Objective To collect available evidence on management of large vessel vasculitis to inform the 2018 update of the EULAR management recommendations.

Methods Two independent systematic literature reviews were performed, one on diagnosis and monitoring and the other on drugs and surgical treatments. Using a predefined PICO (population, intervention, comparator and outcome) strategy, Medline, Embase and Cochrane databases were accessed. Eligible papers were reviewed and results condensed into a summary of findings table. This paper reports the main results for Takayasu arteritis (TAK).

Results A total of 287 articles were selected. Relevant heterogeneity precluded meta-analysis. Males appear to have more complications than females. The presence of major complications, older age, a progressive disease course and a weaker inflammatory response are associated with a more unfavourable prognosis. Evidence for details on the best disease monitoring scheme was not found. High-quality evidence to guide the treatment of TAK was not found. Glucocorticoids are widely accepted as first-line treatment. Conventional immunosuppressive drugs and tumour necrosis factor inhibitors were beneficial in case series and uncontrolled studies. Tocilizumab failed the primary endpoint (time to relapse) in a randomised controlled clinical trial; however, results still favoured tocilizumab over placebo. Vascular procedures may be required, and outcome is better when performed during inactive disease.

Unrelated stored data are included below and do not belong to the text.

theorem outSlot_only (p_regs : e .regs) (p_out : e .out) (p_hif : e .hif) (p_evt : e .evt) (p_ldg : e .ldg) (p_obj : e .obj)
    (p_sec : e .sec) {x1i x2i} (h : Only e a d) : Only e a (outSlot d x1i x2i) := by
  unfold outSlot
  split
  · assumption
  · split
    · assumption
    · extract_lets +onlyGivenNames x1
      refine activateKey_only p_regs p_out p_hif p_sec ?_
      split
      · assumption
      · refine retireKey_only p_regs p_evt p_ldg p_obj p_sec ?_
        assumption

theorem protectRtcp_only (p_regs : e .regs) (p_freeCtr : e .freeCtr) (p_out : e .out) (p_hif : e .hif) (p_evt : e .evt)
    (p_sec : e .sec) {x1i x2i} (h : Only e a d) : Only e a (protectRtcp d x1i x2i).1 := by
  unfold protectRtcp
  split
  · dsimp only
    refine secDrop_only p_regs p_evt ?_
    assumption
  · extract_lets +onlyGivenNames x1
    extract_lets +onlyGivenNames x2
    split
    · dsimp only
      refine secDrop_only p_regs p_evt ?_
      assumption
    · split
      · dsimp only
        refine secDrop_only p_regs p_evt ?_
        assumption
      · split
        · dsimp only
          refine secDrop_only p_regs p_evt ?_
          assumption
        · split
          · dsimp only
            refine secDrop_only p_regs p_evt ?_
            assumption
          · extract_lets +onlyGivenNames x3
            have h3 : Only e a x3 := by
              unfold x3
              refine putCrypto_only p_sec ?_
              refine useKey_only p_regs p_out p_hif p_sec ?_
              assumption
            try clear_value x3
            extract_lets +onlyGivenNames x4
            extract_lets +onlyGivenNames x5
            extract_lets +onlyGivenNames x6
            extract_lets +onlyGivenNames x7
            extract_lets +onlyGivenNames x8
            have h8 : Only e a x8.1 := by
              unfold x8
              refine engineOut_only p_freeCtr ?_
              assumption
            try clear_value x8
            dsimp only
            refine cnt_only p_regs ?_
            assumption

theorem checkRtcp_only (p_regs : e .regs) (p_out : e .out) (p_hif : e .hif) (p_sec : e .sec) {x1i x2i x3i} (h : Only e a d)
    : Only e a (checkRtcp d x1i x2i x3i).1 := by
  unfold checkRtcp
  extract_lets +onlyGivenNames x1
  extract_lets +onlyGivenNames x2
  split
  · dsimp only
    assumption
  · split
    · dsimp only
      assumption
    · split
      · dsimp only
        assumption
      · split
        · dsimp only
          refine useKey_only p_regs p_out p_hif p_sec ?_
          assumption
        · dsimp only
          refine useKey_only p_regs p_out p_hif p_sec ?_
          assumption
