-- ==== Sys2Proof/Laws/Frame5.lean ====
section
/-! SUPPORT. What each operation of Legs, Pack may write. -/
namespace Sys2Proof.Machine
variable {e : Piece → Prop} {a d : Dev}

/-! ### Legs -/

theorem withCredit_only {d2} (h2 : Only e a d2) (h : Only e a d) : Only e a (withCredit d d2) := by
  unfold withCredit
  split
  · exact h2
  · exact h

theorem sendRtcp_only (p_sec : e .sec) {x1i x2i} (h : Only e a d) : Only e a (sendRtcp d x1i x2i) := by
  unfold sendRtcp
  refine Only.secUpd p_sec ?_ _
  assumption

theorem senderReport_only (p_freeCtr : e .freeCtr) (p_sec : e .sec) {x1i} (h : Only e a d) : Only e a (senderReport d x1i) :=
    by
  unfold senderReport
  split
  · assumption
  · split
    · assumption
    · extract_lets +onlyGivenNames x1
      have h1 : Only e a x1.2 := by
        unfold x1
        refine drawFree_only p_freeCtr ?_
        assumption
      try clear_value x1
      extract_lets +onlyGivenNames x2
      refine sendRtcp_only p_sec ?_
      assumption

theorem logWrite_only (p_hbm : e .hbm) (p_mem : e .mem) {x1i x2i} (h : Only e a d) : Only e a (logWrite d x1i x2i) := by
  unfold logWrite
  extract_lets +onlyGivenNames x1
  extract_lets +onlyGivenNames x2
  refine hbmPut_only p_hbm p_mem ?_
  refine hbmPut_only p_hbm p_mem ?_
  assumption

theorem setChoice_only (p_regs : e .regs) (p_evt : e .evt) {x1i x2i} (h : Only e a d) : Only e a (setChoice d x1i x2i).1 :=
    by
  unfold setChoice
  split
  · dsimp only
    assumption
  · dsimp only
    refine raiseOnce_only p_evt ?_
    refine cnt_only p_regs ?_
    assumption

theorem legSetAct_only (p_fwd : e .fwd) {x1i} (h : Only e a d) : ActOnly e a (legSetAct d x1i) := by
  unfold legSetAct
  extract_lets +onlyGivenNames x1
  refine ActOnly.bind (fun w2 y2 => ?_)
  refine ActOnly.bind (fun w3 y3 => ?_)
  extract_lets +onlyGivenNames x4
  extract_lets +onlyGivenNames x5
  extract_lets +onlyGivenNames x6
  refine ActOnly.bind (fun w7 y7 => ?_)
  extract_lets +onlyGivenNames x8
  extract_lets +onlyGivenNames x9
  extract_lets +onlyGivenNames x10
  extract_lets +onlyGivenNames x11
  extract_lets +onlyGivenNames x12
  extract_lets +onlyGivenNames x13
  extract_lets +onlyGivenNames x14
  extract_lets +onlyGivenNames x15
  extract_lets +onlyGivenNames x16
  refine (show Only e a _ from ?_)
  refine putLeg_only p_fwd ?_
  assumption

theorem rtxMiss_only (p_regs : e .regs) (p_evt : e .evt) {x1i x2i} (h : Only e a d) : Only e a (rtxMiss d x1i x2i) := by
  unfold rtxMiss
  refine raiseOnce_only p_evt ?_
  refine cnt_only p_regs ?_
  assumption

theorem lateSwitch_only (p_regs : e .regs) (p_evt : e .evt) {x1i x2i} (h : Only e a d) : Only e a (lateSwitch d x1i x2i).1 := by
  unfold lateSwitch
  extract_lets +onlyGivenNames x1
  split
  · dsimp only
    assumption
  · split
    · split
      · refine setChoice_only p_regs p_evt ?_
        assumption
      · dsimp only
        assumption
    · split
      · refine setChoice_only p_regs p_evt ?_
        assumption
      · dsimp only
        assumption

theorem rtxStore_only (p_regs : e .regs) (p_evt : e .evt) (p_ldg : e .ldg) (p_hbm : e .hbm) (p_mem : e .mem) (p_fwd : e
    .fwd) {x1i x2i x3i} (h : Only e a d) : Only e a (rtxStore d x1i x2i x3i) := by
  unfold rtxStore
  extract_lets +onlyGivenNames x1
  extract_lets +onlyGivenNames x2
  extract_lets +onlyGivenNames x3
  extract_lets +onlyGivenNames x4
  extract_lets +onlyGivenNames x5
  have h5 : Only e a x5 := by
    unfold x5
    refine logWrite_only p_hbm p_mem ?_
    assumption
  try clear_value x5
  extract_lets +onlyGivenNames x6
  extract_lets +onlyGivenNames x7
  extract_lets +onlyGivenNames x8
  have h8 : Only e a x8 := by
    unfold x8
    refine Only.fwdUpd p_fwd ?_ _
    assumption
  try clear_value x8
  split
  · refine cnt_only p_regs ?_
    assumption
  · refine ledgTake_only p_regs p_evt p_ldg ?_
    assumption

theorem legCreateAct_only (p_regs : e .regs) (p_evt : e .evt) (p_ldg : e .ldg) (p_obj : e .obj) (p_pke : e .pke) (p_fwd : e
    .fwd) {x0i x2i} (h : Only e a d) : ActOnly e a (legCreateAct x0i d x2i) := by
  unfold legCreateAct
  extract_lets +onlyGivenNames x1
  refine ActOnly.bind (fun w2 y2 => ?_)
  refine ActOnly.bind (fun w3 y3 => ?_)
  refine ActOnly.bind (fun w4 y4 => ?_)
  extract_lets +onlyGivenNames x5
  extract_lets +onlyGivenNames x6
  extract_lets +onlyGivenNames x7
  extract_lets +onlyGivenNames x8
  extract_lets +onlyGivenNames x9
  extract_lets +onlyGivenNames x10
  extract_lets +onlyGivenNames x11
  extract_lets +onlyGivenNames x12
  extract_lets +onlyGivenNames x13
  extract_lets +onlyGivenNames x14
  refine ActOnly.bind (fun w15 y15 => ?_)
  refine ActOnly.bind (fun w16 y16 => ?_)
  refine ActOnly.bind (fun w17 y17 => ?_)
  split
  · exact trivial
  · extract_lets +onlyGivenNames x18
    refine ActOnly.bind (fun w19 y19 => ?_)
    extract_lets +onlyGivenNames x20
    extract_lets +onlyGivenNames x21
    refine ActOnly.bind (fun w22 y22 => ?_)
    extract_lets +onlyGivenNames x23
    split
    · exact trivial
    · exact trivial
    · extract_lets +onlyGivenNames x24
      refine ActOnly.bindDev ?_ (fun w25 y25 => ?_)
      · split
        · refine (show Only e a _ from ?_)
          assumption
        · split
          · exact trivial
          · split
            · refine (show Only e a _ from ?_)
              apply emInsert_some p_regs p_evt p_ldg p_pke <;> assumption
            · split
              · exact trivial
              · refine (show Only e a _ from ?_)
                apply emInsert_some p_regs p_evt p_ldg p_pke <;> first | assumption | (apply emInsert_some p_regs p_evt p_ldg p_pke <;> assumption)
      · extract_lets +onlyGivenNames x26
        extract_lets +onlyGivenNames x27
        extract_lets +onlyGivenNames x28
        have h28 : Only e a x28 := by
          unfold x28
          refine book_only p_regs p_evt p_ldg ?_
          assumption
        try clear_value x28
        extract_lets +onlyGivenNames x29
        have h29 : Only e a x29 := by
          unfold x29
          refine addObj_only p_obj ?_
          assumption
        try clear_value x29
        refine (show Only e a _ from ?_)
        refine Only.fwdUpd p_fwd ?_ _
        assumption
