-- ==== Sys2Proof/Laws/Frame6.lean ====
section
/-! SUPPORT. What each operation of VidDecode, Layers, Compose, Motion, Encode may write. -/
namespace Sys2Proof.Machine
variable {e : Piece → Prop} {a d : Dev}

/-! ### VidDecode -/

theorem releaseCtx_only (p_vid : e .vid) {x1i} (h : Only e a d) : Only e a (releaseCtx d x1i) := by
  unfold releaseCtx
  split
  · assumption
  · refine modCtx_only p_vid ?_
    assumption

theorem detachSource_only (p_vid : e .vid) {x1i} (h : Only e a d) : Only e a (detachSource d x1i) := by
  unfold detachSource
  refine Only.vidUpd p_vid ?_ _
  assumption

theorem takePkts_only (p_vid : e .vid) {x1i x2i} (h : Only e a d) : Only e a (takePkts d x1i x2i) := by
  unfold takePkts
  refine modCtx_only p_vid ?_
  assumption

theorem addSucc_only (p_dlr : e .dlr) {x1i x2i} (h : Only e a d) : Only e a (addSucc d x1i x2i) := by
  unfold addSucc
  split
  · refine putCard_only p_dlr ?_
    refine putCard_only p_dlr ?_
    assumption
  · assumption

theorem sendCtxRefresh_only (p_evt : e .evt) (p_sec : e .sec) (p_vid : e .vid) {x1i x2i x3i} (h : Only e a d) : Only e a
    (sendCtxRefresh d x1i x2i x3i) := by
  unfold sendCtxRefresh
  split
  · assumption
  · extract_lets +onlyGivenNames x1
    extract_lets +onlyGivenNames x2
    have h2 : Only e a x2 := by
      unfold x2
      refine sendRtcp_only p_sec ?_
      assumption
    try clear_value x2
    extract_lets +onlyGivenNames x3
    have h3 : Only e a x3 := by
      unfold x3
      refine modCtx_only p_vid ?_
      assumption
    try clear_value x3
    refine raiseOnce_only p_evt ?_
    assumption

theorem codedEffects_only (p_regs : e .regs) (p_evt : e .evt) (p_vid : e .vid) {x1i x2i x3i x4i x5i x6i} (h : Only e a d) :
    Only e a (codedEffects d x1i x2i x3i x4i x5i x6i) := by
  unfold codedEffects
  extract_lets +onlyGivenNames x1
  extract_lets +onlyGivenNames x2
  extract_lets +onlyGivenNames x3
  extract_lets +onlyGivenNames x4
  have h4 : Only e a x4 := by
    unfold x4
    refine cnt_only p_regs ?_
    refine cnt_only p_regs ?_
    refine cnt_only p_regs ?_
    refine cnt_only p_regs ?_
    assumption
  try clear_value x4
  extract_lets +onlyGivenNames x5
  have h5 : Only e a x5 := by
    unfold x5
    split
    · assumption
    · refine raiseOnce_only p_evt ?_
      refine cnt_only p_regs ?_
      assumption
    · refine raiseOnce_only p_evt ?_
      assumption
  try clear_value x5
  extract_lets +onlyGivenNames x6
  extract_lets +onlyGivenNames x7
  have h7 : Only e a x7 := by
    unfold x7
    refine Only.foldl ?_ (fun d8 y8 h8 => ?_)
    · assumption
    · refine raiseOnce_only p_evt ?_
      refine setReg_only p_regs ?_
      refine setReg_only p_regs ?_
      refine cnt_only p_regs ?_
      assumption
  try clear_value x7
  extract_lets +onlyGivenNames x9
  extract_lets +onlyGivenNames x10
  refine modPic_only p_vid ?_
  assumption

theorem runParse_only (p_regs : e .regs) (p_evt : e .evt) (p_dlr : e .dlr) (p_vid : e .vid) {x1i x2i x3i x4i x5i x6i} (h :
    Only e a d) : Only e a (runParse d x1i x2i x3i x4i x5i x6i) := by
  unfold runParse
  split
  · refine putCard_only p_dlr ?_
    assumption
  · split
    · refine putCard_only p_dlr ?_
      assumption
    · extract_lets +onlyGivenNames x1
      extract_lets +onlyGivenNames x2
      have h2 : Only e a x2 := by
        unfold x2
        refine codedEffects_only p_regs p_evt p_vid ?_
        assumption
      try clear_value x2
      refine putCard_only p_dlr ?_
      refine modPic_only p_vid ?_
      assumption

theorem askRefresh_only (p_evt : e .evt) (p_sec : e .sec) (p_vid : e .vid) {x1i x2i x3i} (h : Only e a d) : Only e a
    (askRefresh d x1i x2i x3i).1 := by
  unfold askRefresh
  split
  · dsimp only
    assumption
  · split
    · dsimp only
      assumption
    · split
      · dsimp only
        refine sendCtxRefresh_only p_evt p_sec p_vid ?_
        assumption
      · dsimp only
        refine modCtx_only p_vid ?_
        assumption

Conclusions Evidence to guide monitoring and treatment of patients with TAK is predominantly derived from observational studies with low level of evidence. Therefore, higher-quality studies are needed in the future.

  • Giant Cell Arteritis
  • Treatment
  • Systemic vasculitis

This is an open access article distributed in accordance with the Creative Commons Attribution Non Commercial (CC BY-NC 4.0) license, which permits others to distribute, remix, adapt, build upon this work non-commercially, and license their derivative works on different terms, provided the original work is properly cited, appropriate credit is given, any changes made indicated, and the use is non-commercial. See: http://creativecommons.org/licenses/by-nc/4.0/.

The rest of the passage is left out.